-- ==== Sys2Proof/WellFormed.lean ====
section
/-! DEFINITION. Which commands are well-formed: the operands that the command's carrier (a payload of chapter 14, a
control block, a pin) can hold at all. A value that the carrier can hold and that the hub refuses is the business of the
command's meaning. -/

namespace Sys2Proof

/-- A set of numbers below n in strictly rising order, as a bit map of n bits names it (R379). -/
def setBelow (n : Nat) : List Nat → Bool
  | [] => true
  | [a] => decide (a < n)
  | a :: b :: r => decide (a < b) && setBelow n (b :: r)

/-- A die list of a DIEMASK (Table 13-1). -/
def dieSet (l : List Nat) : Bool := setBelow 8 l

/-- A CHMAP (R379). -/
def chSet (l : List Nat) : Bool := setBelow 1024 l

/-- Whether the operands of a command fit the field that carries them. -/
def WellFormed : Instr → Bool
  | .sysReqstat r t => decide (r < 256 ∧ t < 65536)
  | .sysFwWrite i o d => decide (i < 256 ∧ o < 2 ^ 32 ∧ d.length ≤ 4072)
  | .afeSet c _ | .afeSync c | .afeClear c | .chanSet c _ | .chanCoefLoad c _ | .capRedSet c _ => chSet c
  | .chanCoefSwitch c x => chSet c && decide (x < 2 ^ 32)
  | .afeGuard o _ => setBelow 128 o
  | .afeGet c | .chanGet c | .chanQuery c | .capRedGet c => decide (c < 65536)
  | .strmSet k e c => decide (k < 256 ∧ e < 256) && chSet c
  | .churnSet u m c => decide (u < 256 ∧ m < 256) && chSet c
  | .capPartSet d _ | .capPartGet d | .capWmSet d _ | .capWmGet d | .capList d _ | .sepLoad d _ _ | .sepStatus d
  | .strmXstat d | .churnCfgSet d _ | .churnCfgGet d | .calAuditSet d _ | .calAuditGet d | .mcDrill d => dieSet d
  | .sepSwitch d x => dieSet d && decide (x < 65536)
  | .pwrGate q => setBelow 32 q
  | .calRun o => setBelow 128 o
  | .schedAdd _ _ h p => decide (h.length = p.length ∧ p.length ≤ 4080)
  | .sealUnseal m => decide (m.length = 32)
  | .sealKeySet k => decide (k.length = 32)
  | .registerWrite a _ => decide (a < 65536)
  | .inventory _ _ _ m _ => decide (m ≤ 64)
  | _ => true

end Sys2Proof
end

***

*Assigned task:* Return, word for word, the lines from the one containing "(a < 65536)" through the end of the data above, both ends included, and nothing else.

*Exercise output:*
  | .registerWrite a _ => decide (a < 65536)
  | .inventory _ _ _ m _ => decide (m ≤ 64)
  | _ => true

end Sys2Proof
end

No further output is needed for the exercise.